I haven't worked out a fix as yet, and I'd be grateful for anyone's
input. It might be as simple as having reload_logger() claim msglist_lock
before it claims loglock. Or not :-)

For now I'll have to avoid rotating the logs.
Comments:By: Kai Militzer (kmilitzer) 2006-05-22 02:06:18

This also triggers on a single-CPU machine with HT, but is not always reproducible  on my system.

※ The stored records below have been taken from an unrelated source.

-- ==== Sys2Proof/Machine/Jpeg.lean ====
section
/-! DEFINITION. What the feed engines compute (R434 to R440): the structure of a JPEG payload, steering, the resampler, range sweeps
and their bins. What ITU-T T.81 says of entropy decoding and the inverse transform is a constant of Config. -/
namespace Sys2Proof.Machine

/-! ## The structure of a JPEG image (R434) -/

/-- What the markers of an accepted image say: its size, components (1 or 3), luma sampling, restart interval in MCUs (0 for none)
and where its entropy-coded data begins. -/
structure Jpeg where
  w : Nat := 0
  h : Nat := 0
  comps : Nat := 0
  hs : Nat := 1
  vs : Nat := 1
  dri : Nat := 0
  scan : Nat := 0
  deriving DecidableEq, Repr

/-- A two-byte field of a marker segment, most significant byte first. -/
def be16 (bs : List Byte) (off : Nat) : Nat := byteOf bs off * 256 + byteOf bs (off + 1)

/-- A frame header (SOF0 or SOF1): the codes of what is wrong with it, or the image's size and sampling. seg: the segment after its
marker. -/
def jpegFrame (seg : List Byte) (j : Jpeg) : Except Nat Jpeg :=
  let n := byteOf seg 7
  let size (i : Nat) : Nat := byteOf seg (9 + 3 * i)
  if seg.length < be16 seg 0 ∨ be16 seg 0 ≠ 8 + 3 * n then .error 5
  else if byteOf seg 2 ≠ 8 then .error 4
  else if be16 seg 3 = 0 ∨ be16 seg 5 = 0 ∨ 16384 < be16 seg 3 ∨ 16384 < be16 seg 5 then .error 4
  else if n = 1 then .ok { j with h := be16 seg 3, w := be16 seg 5, comps := 1 }
  else if n = 3 ∧ size 1 = 0x11 ∧ size 2 = 0x11 ∧ (size 0 = 0x11 ∨ size 0 = 0x21 ∨ size 0 = 0x22) then
    .ok { j with h := be16 seg 3, w := be16 seg 5, comps := 3, hs := size 0 / 16, vs := size 0 % 16 }
  else .error 4

/-- The marker segments up to the scan. off: where the next marker is looked for; fuel bounds their number. -/
def jpegMarkers (bs : List Byte) : Nat → Nat → Jpeg → Except Nat Jpeg
  | 0, _, _ => .error 5
  | fuel + 1, off, j =>
    if bs.length ≤ off + 1 ∨ byteOf bs off ≠ 0xFF then .error 5
    else
      let m := byteOf bs (off + 1)
      let seg := bs.drop (off + 2)
      let next := off + 2 + be16 seg 0
      if m = 0xFF then jpegMarkers bs fuel (off + 1) j
      else if m = 0xC0 ∨ m = 0xC1 then
        if j.comps ≠ 0 then .error 5
        else match jpegFrame seg j with
          | .error c => .error c
          | .ok j1 => jpegMarkers bs fuel next j1
      else if m = 0xDA then
        if j.comps = 0 then .error 5
        else if byteOf seg 2 ≠ j.comps then .error 4
        else .ok { j with scan := next }
      else if m = 0xDD then jpegMarkers bs fuel next { j with dri := be16 seg 2 }
      else if m = 0xC4 ∨ m = 0xDB ∨ m = 0xFE ∨ (0xE0 ≤ m ∧ m < 0xF0) then jpegMarkers bs fuel next j
      else if (0xD0 ≤ m ∧ m ≤ 0xD9) ∨ m ≤ 1 then .error 5
      else .error 4

/-- The markers within the entropy-coded data, in order, up to the first that is not RSTm: the m of each, and the marker that ends
the scan with its offset (none where the payload ends first). -/
def scanMarkers : List Byte → Nat → List Nat × Option (Nat × Nat)
  | [], _ => ([], none)
  | [_], _ => ([], none)
  | a :: b :: rest, off =>
    if a = 0xFF#8 ∧ b ≠ 0#8 ∧ b ≠ 0xFF#8 then
      if 0xD0 ≤ b.toNat ∧ b.toNat ≤ 0xD7 then
        let r := scanMarkers (b :: rest) (off + 1)
        ((b.toNat - 0xD0) :: r.1, r.2)
      else ([], some (b.toNat, off))
    else scanMarkers (b :: rest) (off + 1)

/-- The MCUs of a row and of a column of the image. -/
def Jpeg.mcus (j : Jpeg) : Nat × Nat := (ceilDiv j.w (8 * j.hs), ceilDiv j.h (8 * j.vs))

/-- The restart intervals of an image; an image without DRI is one interval (log entry 32). -/
def Jpeg.intervals (j : Jpeg) : Nat := if j.dri = 0 then 1 else ceilDiv (j.mcus.1 * j.mcus.2) j.dri

/-- A JPEG payload's structure, or the bad code: 4 unsupported, 5 corrupt. -/
def jpegParse (bs : List Byte) : Except Nat Jpeg :=
  if be16 bs 0 ≠ 0xFFD8 then .error 5
  else match jpegMarkers bs bs.length 2 {} with
    | .error c => .error c
    | .ok j => match scanMarkers (bs.drop j.scan) j.scan with
      | (_, none) => .error 5
      | (rsts, some (m, off)) =>
        if m = 0xDC ∨ m = 0xDA then .error 4
        else if m ≠ 0xD9 ∨ rsts ≠ (List.range (j.intervals - 1)).map (· % 8) then .error 5
        else if off + 2 < bs.length ∧ Config.payloadOpen bs then .error 5
        else .ok j

/-! ## Steering (R439, R440) -/

/-- A rectangle of pixels [x0, x1) x [y0, y1). -/
structure Rect where
  x0 : Nat
  y0 : Nat
  x1 : Nat
  y1 : Nat
  deriving DecidableEq, Repr

/-- The rectangles of a steering entry. -/
def steerRects (entry : List Byte) : List Rect :=
  (List.range (byteOf entry 14)).map (fun i =>
    ⟨leAt entry (16 + 8 * i) 2, leAt entry (18 + 8 * i) 2, leAt entry (20 + 8 * i) 2, leAt entry (22 + 8 * i) 2⟩)

/-- Does a steering entry apply to a record's image (R439)? -/
def steerApplies (entry : List Byte) (seq sensor frame : Nat) (j : Jpeg) : Bool :=
  decide (byteOf entry 15 = 1) && decide (leAt entry 0 8 = seq) && decide (leAt entry 12 2 = sensor)
    && decide ((leAt entry 8 4 + 1) % 2 ^ 32 = frame) && decide (1 ≤ byteOf entry 14 ∧ byteOf entry 14 ≤ 6)
    && (steerRects entry).all (fun r => decide (r.x0 < r.x1 ∧ r.x1 ≤ j.w ∧ r.y0 < r.y1 ∧ r.y1 ≤ j.h)) && decide (j.dri ≠ 0)

/-- A rectangle expanded by a margin and clipped to the image. -/
def Rect.grow (r : Rect) (margin : Nat) (j : Jpeg) : Rect :=
  ⟨r.x0 - margin, r.y0 - margin, min (r.x1 + margin) j.w, min (r.y1 + margin) j.h⟩

/-- Does MCU m meet a rectangle? -/
def Jpeg.meets (j : Jpeg) (m : Nat) (r : Rect) : Bool :=
  let x := m % j.mcus.1 * 8 * j.hs
  let y := m / j.mcus.1 * 8 * j.vs
  decide (x < r.x1 ∧ r.x0 < x + 8 * j.hs ∧ y < r.y1 ∧ r.y0 < y + 8 * j.vs)

/-- The intervals a decode under rectangles decodes. -/
def Jpeg.chosen (j : Jpeg) (rects : List Rect) : List Nat :=
  (List.range j.intervals).filter (fun i =>
    (List.range j.dri).any (fun k => decide (i * j.dri + k < j.mcus.1 * j.mcus.2) && rects.any (j.meets (i * j.dri + k))))

/-- The component planes of a decode: the size of plane q, and its samples with skipped MCUs at Y 0 and Cb, Cr 128. -/
def Jpeg.plane (j : Jpeg) (q : Nat) : Nat × Nat := if q = 0 then (j.w, j.h) else (ceilDiv j.w j.hs, ceilDiv j.h j.vs)

/-- A sample of plane q. chosen: the intervals decoded (none for a full decode). -/
def Jpeg.sample (j : Jpeg) (bs : List Byte) (chosen : Option (List Nat)) (q x y : Nat) : Nat :=
  let px := if q = 0 then 8 * j.hs else 8
  let py := if q = 0 then 8 * j.vs else 8
  let m := y / py * j.mcus.1 + x / px
  match chosen with
  | none => (Config.jpegSample bs q x y).toNat
  | some l => if l.contains (m / j.dri) then (Config.jpegSample bs q x y).toNat else if q = 0 then 0 else 128

/-! ## The resampler (R436) -/

/-- A natural number as a value. -/
def FV.nat (n : Nat) : FV := .fin false n 0

/-- x rounded from a quotient of naturals (the divisor is not 0): round_fp32(a / b), to 24 bits and a sticky bit. -/
def quot32 (a b : Nat) : FV :=
  let q := a * 2 ^ 64 / b
  let sticky := if a * 2 ^ 64 % b = 0 then 0 else 1
  (FV.fin false (2 * q + sticky) (-65)).round32

/-- The floor of a value that is not negative. -/
def FV.floorNat : FV → Nat
  | .fin _ m e => if 0 ≤ e then m * 2 ^ e.toNat else m / 2 ^ (-e).toNat
  | _ => 0

/-- Where an output coordinate samples a plane of cw samples: x0, x1 and fx. -/
def tap (cw outW ox : Nat) : Nat × Nat × FV :=
  let k := quot32 cw outW
  let s1 := ((FV.fin false (2 * ox + 1) (-1)).mul k).round32
  let s2 := (s1.add (.fin true 1 (-1))).round32
  let top := FV.nat (cw - 1)
  let sx := if s2.lt .zero then .zero else if top.lt s2 then top else s2
  let x0 := sx.floorNat
  (x0, min (x0 + 1) (cw - 1), sx.add (FV.nat x0).minus)

/-- A fused multiply-add, rounded once. -/
def fma (a b c : FV) : FV := ((a.mul b).add c).round32

/-- A plane sampled at an output position. -/
def resample (cw ch outW outH : Nat) (q : Nat → Nat → Nat) (ox oy : Nat) : FV :=
  let (x0, x1, fx) := tap cw outW ox
  let (y0, y1, fy) := tap ch outH oy
  let at' (y x : Nat) : FV := FV.nat (q x y)
  let top := fma fx ((at' y0 x1).add (at' y0 x0).minus) (at' y0 x0)
  let bot := fma fx ((at' y1 x1).add (at' y1 x0).minus) (at' y1 x0)
  fma fy ((bot.add top.minus).round32) top

/-- The conversion of ITU-T T.871, in FP32, left to right. -/
def toRgb (y cb cr : FV) : List FV :=
  let off (c : FV) : FV := (c.add (FV.nat 128).minus).round32
  let times (k : Nat) (c : FV) : FV := ((decode32 k).mul (off c)).round32
  [(y.add (times 0x3FB374BC cr)).round32,
    (((y.add (times 0x3EB03298 cb).minus).round32).add (times 0x3F36D19E cr).minus).round32,
    (y.add (times 0x3FE2D0E5 cb)).round32]

/-- The cast of an image element to OUT_FMT: R107 with SAT 1; UINT8 rounds to nearest even and clamps to 0 to 255. -/
def imageCast (fmt : Nat) (x : FV) : Nat :=
  if fmt = 5 then
    match x with
    | .nan => Config.intakeNan 0 % 256
    | .inf n => if n then 0 else 255
    | .fin n m e => if n then 0 else min (roundAt m e 0) 255
  else (castElem fmt true x).code

/-- The three channels of an output pixel before the cast, from the samples of its planes. -/
def Jpeg.pixel (j : Jpeg) (outW outH : Nat) (sample : Nat → Nat → Nat → Nat) (entry : List Byte) (ox oy : Nat) : List Nat :=
  let v (q : Nat) : FV := resample (j.plane q).1 (j.plane q).2 outW outH (sample q) ox oy
  let rgb := if j.comps = 1 then [v 0, v 0, v 0] else toRgb (v 0) (v 1) (v 2)
  (rgb.zipIdx).map (fun x =>
    imageCast (byteOf entry 2) (fma x.1 (decode32 (leAt entry (16 + 4 * x.2) 4)) (decode32 (leAt entry (28 + 4 * x.2) 4))))

/-- The bytes of an image output, in HWC or CHW order. -/
def Jpeg.output (j : Jpeg) (bs : List Byte) (chosen : Option (List Nat)) (entry : List Byte) : List Byte :=
  let w := leAt entry 12 2
  let h := leAt entry 14 2
  let px := (List.range (w * h)).map (fun i => j.pixel w h (j.sample bs chosen) entry (i % w) (i / w))
  let codes := if bit (byteOf entry 1) 2 then ((List.range 3).map (fun c => px.map (fun l => (l[c]?).getD 0))).flatten else px.flatten
  rowBytes (byteOf entry 2) codes

/-! ## Range sweeps (R437, R438) -/

/-- sin and cos of 2 pi k / 65,536 for k up to 8,192, as integers in units of 2^-150, by their Taylor series. -/
def taylor (k : Nat) (odd : Bool) : Int :=
  let x := 4483830866258026290414848827874327273881010766 * k / 32768
  let one := 2 ^ 150
  let step (n : Nat) (t : Nat) : Nat := t * x / one * x / one / ((n + 1) * (n + 2))
  ((List.range 20).foldl (fun (acc : Int × Nat) i =>
    let n := 2 * i + (if odd then 1 else 0)
    (if i % 2 = 0 then acc.1 + acc.2 else acc.1 - acc.2, step n acc.2)) (0, if odd then x else one)).1

/-- The correctly rounded FP32 values of cos and sin of 2 pi az / 65,536. -/
def cosSin (az : Nat) : FV × FV :=
  let r := az % 16384
  let c := if r ≤ 8192 then taylor r false else taylor (16384 - r) true
  let n := if r ≤ 8192 then taylor r true else taylor (16384 - r) false
  let v (x : Int) : FV := (FV.ofInt x (-150) false).round32
  match az / 16384 % 4 with
  | 0 => (v c, v n)
  | 1 => (v (-n), v c)
  | 2 => (v (-c), v (-n))
  | _ => (v n, v (-c))

/-- A point of a sweep: x, y, z, r and the intensity. -/
structure Point where
  x : FV
  y : FV
  z : FV
  r : FV
  i : Byte
  deriving DecidableEq, Repr

/-- A sweep's POINTS and RINGS. -/
def sweepPoints (bs : List Byte) : Nat := leAt bs 0 4
/-- The RINGS of a sweep. -/
def sweepRings (bs : List Byte) : Nat := leAt bs 4 2

/-- Is a sweep bad with code 6 (R437)? Whether a RINGS outside 1 to 256 is an error of its own the spec leaves open. -/
def sweepBad (bs : List Byte) (maxPoints : Nat) : Bool :=
  let n := sweepPoints bs
  let k := sweepRings bs
  decide (maxPoints < n ∨ bs.length ≠ 16 + 8 * k + 8 * n) || (List.range n).any (fun i => decide (k ≤ byteOf bs (16 + 8 * k + 8 * i + 4)))
    || (decide (k = 0 ∨ 256 < k) && Config.payloadOpen bs)

/-- Point k of a sweep. -/
def sweepPoint (bs : List Byte) (k : Nat) : Point :=
  let at' := 16 + 8 * sweepRings bs + 8 * k
  let ring := byteOf bs (at' + 4)
  let flags := byteOf bs (at' + 6)
  let range := leAt bs at' 2
  let r := if bit flags 1 then .nan else if bit flags 0 ∨ range = 0 then .zero else ((FV.nat range).mul (decode32 (leAt bs 8 4))).round32
  let t := (r.mul (decode32 (leAt bs (16 + 8 * ring) 4))).round32
  let (c, n) := cosSin (leAt bs (at' + 2) 2)
  { x := (t.mul c).round32, y := (t.mul n).round32, z := (r.mul (decode32 (leAt bs (20 + 8 * ring) 4))).round32, r := r
    i := BitVec.ofNat 8 (byteOf bs (at' + 5)) }

/-- The floor of a value. -/
def FV.floor : FV → Option Int
  | .fin n m e =>
    let d : Int := 2 ^ (-e).toNat
    some ((scaled n m e (min e 0)) / (if e < 0 then d else 1))
  | _ => none

/-- The bin of a coordinate: floor(round_fp32((x - X0) x INV_CELL)), below g. -/
def binOf (x origin inv : FV) (g : Nat) : Option Nat :=
  match (((x.add origin.minus).mul inv).round32).floor with
  | some i => if 0 ≤ i ∧ i < g then some i.toNat else none
  | none => none

/-- The cell of a point, if the binner takes it (R438). -/
def cellOf (entry : List Byte) (p : Point) : Option Nat :=
  let f (off : Nat) : FV := decode32 (leAt entry off 4)
  if FV.lt .zero p.r ∧ ¬ p.r.isNan ∧ ¬ p.x.isNan ∧ ¬ p.x.isInf ∧ ¬ p.y.isNan ∧ ¬ p.y.isInf then
    match binOf p.x (f 40) (f 48) (leAt entry 52 2), binOf p.y (f 44) (f 48) (leAt entry 54 2) with
    | some i, some j => some (j * leAt entry 52 2 + i)
    | _, _ => none
  else none

/-- The larger of two values of z; a zero of either sign counts with +0 the larger. -/
def zmax (a b : FV) : FV := if a.isNan ∨ b.isNan then .nan else if a.lt b ∨ (a.isZero ∧ b.isZero ∧ a.neg) then b else a

/-- The bin planes of a sweep: COUNT, then ZMAX. -/
def binPlanes (entry : List Byte) (ps : List Point) : List Byte :=
  let cells := leAt entry 52 2 * leAt entry 54 2
  let found := ps.filterMap (fun p => (cellOf entry p).map (fun c => (c, p.z)))
  let acc := found.foldl (fun (l : List (Nat × Nat × FV)) x =>
    let old := (Table.get? l x.1).getD (0, .inf true)
    Table.put l x.1 (old.1 + 1, zmax old.2 x.2)) []
  let cell (c : Nat) : Nat × FV := (Table.get? acc c).getD (0, .inf true)
  let z (v : FV) : Nat := if v.isNan then Config.intakeNan 1 else encode32 v
  ((List.range cells).map (fun c => leBytes 4 (cell c).1)).flatten ++ ((List.range cells).map (fun c => leBytes 4 (z (cell c).2))).flatten

/-- The arrays of a sweep output: x, y, z, r and the intensities, zeros from POINTS on. -/
def sweepOutput (ps : List Point) (maxPoints : Nat) : List Byte :=
  let arr (f : Point → FV) : List Byte := (ps.map (fun p => leBytes 4 (encode32 (f p)))).flatten ++ List.replicate (4 * (maxPoints - ps.length)) 0
  arr (·.x) ++ arr (·.y) ++ arr (·.z) ++ arr (·.r) ++ ps.map (·.i) ++ List.replicate (maxPoints - ps.length) 0

end Sys2Proof.Machine
end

By: Tony Mountifield (softins) 2006-05-22 12:57:34

Well I've tried having reload_logger() claim msglist_lock before loglock, and releasing msglist_lock after loglock, and that does appear to cure the problem.

I've uploaded patches for v1.2 and trunk. The patches are identical apart from line numbers and svn revision number.

By: Serge Vecher (serge-v) 2006-05-22 13:02:00

kmilitzer: does the attached patch fix the issue for you too?

By: Kai Militzer (kmilitzer) 2006-05-22 14:13:39

It seems to have fixed the problem. My logcheck logrotate didn't kill the asterisk tonight. I will watch it ...



By: Joshua C. Colp (jcolp) 2006-05-24 14:16:34

Fixed in both 1.2 and trunk, revisions 30033 and 30034 respectively. Thanks!